Check every line below for the word "else" and give only the number of lines where it appears.
INFORMATION SHOWN Block Start
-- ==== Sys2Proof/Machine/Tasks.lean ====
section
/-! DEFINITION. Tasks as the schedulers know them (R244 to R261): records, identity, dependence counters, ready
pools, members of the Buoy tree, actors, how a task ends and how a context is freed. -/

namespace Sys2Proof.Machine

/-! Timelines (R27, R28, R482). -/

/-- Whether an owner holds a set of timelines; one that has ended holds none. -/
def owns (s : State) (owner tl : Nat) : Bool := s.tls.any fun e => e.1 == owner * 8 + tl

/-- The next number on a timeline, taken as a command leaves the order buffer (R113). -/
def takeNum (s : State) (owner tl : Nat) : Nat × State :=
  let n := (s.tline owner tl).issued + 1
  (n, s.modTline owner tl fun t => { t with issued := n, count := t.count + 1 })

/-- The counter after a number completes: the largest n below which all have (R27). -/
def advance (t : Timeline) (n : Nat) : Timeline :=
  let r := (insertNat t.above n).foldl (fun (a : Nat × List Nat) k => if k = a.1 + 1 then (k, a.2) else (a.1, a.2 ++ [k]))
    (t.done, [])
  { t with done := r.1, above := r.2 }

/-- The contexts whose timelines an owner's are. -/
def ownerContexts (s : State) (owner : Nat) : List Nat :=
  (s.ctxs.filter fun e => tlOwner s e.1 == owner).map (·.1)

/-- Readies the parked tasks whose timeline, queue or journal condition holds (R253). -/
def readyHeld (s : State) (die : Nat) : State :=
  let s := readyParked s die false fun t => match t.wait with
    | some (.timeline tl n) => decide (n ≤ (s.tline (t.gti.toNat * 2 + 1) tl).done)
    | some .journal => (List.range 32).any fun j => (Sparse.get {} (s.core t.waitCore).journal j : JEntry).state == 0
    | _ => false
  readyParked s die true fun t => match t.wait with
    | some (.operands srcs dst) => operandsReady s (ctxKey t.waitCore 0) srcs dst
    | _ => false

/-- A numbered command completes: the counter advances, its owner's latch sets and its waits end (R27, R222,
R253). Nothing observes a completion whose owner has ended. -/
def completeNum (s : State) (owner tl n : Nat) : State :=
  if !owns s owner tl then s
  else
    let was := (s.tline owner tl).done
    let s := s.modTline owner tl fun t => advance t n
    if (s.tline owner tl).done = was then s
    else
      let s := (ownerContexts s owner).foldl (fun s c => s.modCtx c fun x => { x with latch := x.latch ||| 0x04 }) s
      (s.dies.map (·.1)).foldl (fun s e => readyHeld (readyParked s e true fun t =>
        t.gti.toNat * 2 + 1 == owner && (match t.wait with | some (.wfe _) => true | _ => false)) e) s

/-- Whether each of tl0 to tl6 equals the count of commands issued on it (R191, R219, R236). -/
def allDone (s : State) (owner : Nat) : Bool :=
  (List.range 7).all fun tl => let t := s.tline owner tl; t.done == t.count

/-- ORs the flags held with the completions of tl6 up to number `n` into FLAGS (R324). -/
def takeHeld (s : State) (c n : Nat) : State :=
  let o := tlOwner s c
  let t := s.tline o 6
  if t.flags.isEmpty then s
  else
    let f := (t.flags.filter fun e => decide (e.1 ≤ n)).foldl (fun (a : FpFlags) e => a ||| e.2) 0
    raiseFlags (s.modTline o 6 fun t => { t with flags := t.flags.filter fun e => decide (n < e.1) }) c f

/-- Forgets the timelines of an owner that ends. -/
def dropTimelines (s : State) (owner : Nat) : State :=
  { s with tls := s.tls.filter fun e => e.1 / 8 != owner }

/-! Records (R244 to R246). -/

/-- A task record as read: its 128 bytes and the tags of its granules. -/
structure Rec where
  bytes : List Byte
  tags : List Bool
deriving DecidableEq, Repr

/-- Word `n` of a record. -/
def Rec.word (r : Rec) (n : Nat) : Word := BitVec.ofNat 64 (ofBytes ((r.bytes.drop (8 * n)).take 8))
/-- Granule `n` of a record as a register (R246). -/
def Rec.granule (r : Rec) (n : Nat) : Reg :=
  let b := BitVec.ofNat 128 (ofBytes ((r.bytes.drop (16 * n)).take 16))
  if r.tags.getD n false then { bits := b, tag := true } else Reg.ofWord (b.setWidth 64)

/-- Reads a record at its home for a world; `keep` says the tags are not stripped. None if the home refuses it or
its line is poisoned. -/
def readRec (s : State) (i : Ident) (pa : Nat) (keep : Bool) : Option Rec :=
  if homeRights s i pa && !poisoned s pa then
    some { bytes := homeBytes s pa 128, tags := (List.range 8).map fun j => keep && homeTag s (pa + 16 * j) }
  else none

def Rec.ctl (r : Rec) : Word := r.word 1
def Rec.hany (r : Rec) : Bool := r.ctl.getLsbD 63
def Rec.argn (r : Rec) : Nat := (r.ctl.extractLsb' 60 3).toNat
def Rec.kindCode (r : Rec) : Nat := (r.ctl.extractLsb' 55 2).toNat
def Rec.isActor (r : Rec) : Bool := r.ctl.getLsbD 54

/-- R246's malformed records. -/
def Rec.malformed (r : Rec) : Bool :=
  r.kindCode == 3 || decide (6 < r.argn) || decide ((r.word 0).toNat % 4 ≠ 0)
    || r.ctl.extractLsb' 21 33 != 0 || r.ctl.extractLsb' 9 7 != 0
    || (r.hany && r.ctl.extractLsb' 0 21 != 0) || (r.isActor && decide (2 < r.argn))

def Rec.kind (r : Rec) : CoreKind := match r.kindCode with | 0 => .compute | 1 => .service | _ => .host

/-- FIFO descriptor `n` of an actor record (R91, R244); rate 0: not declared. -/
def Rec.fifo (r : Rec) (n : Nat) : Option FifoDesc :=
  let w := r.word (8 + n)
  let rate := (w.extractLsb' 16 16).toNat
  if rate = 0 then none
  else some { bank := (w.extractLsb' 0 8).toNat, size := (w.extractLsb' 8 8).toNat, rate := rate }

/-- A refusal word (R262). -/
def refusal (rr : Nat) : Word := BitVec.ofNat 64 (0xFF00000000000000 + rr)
INFORMATION SHOWN Block End
ANSWER SPACE – 7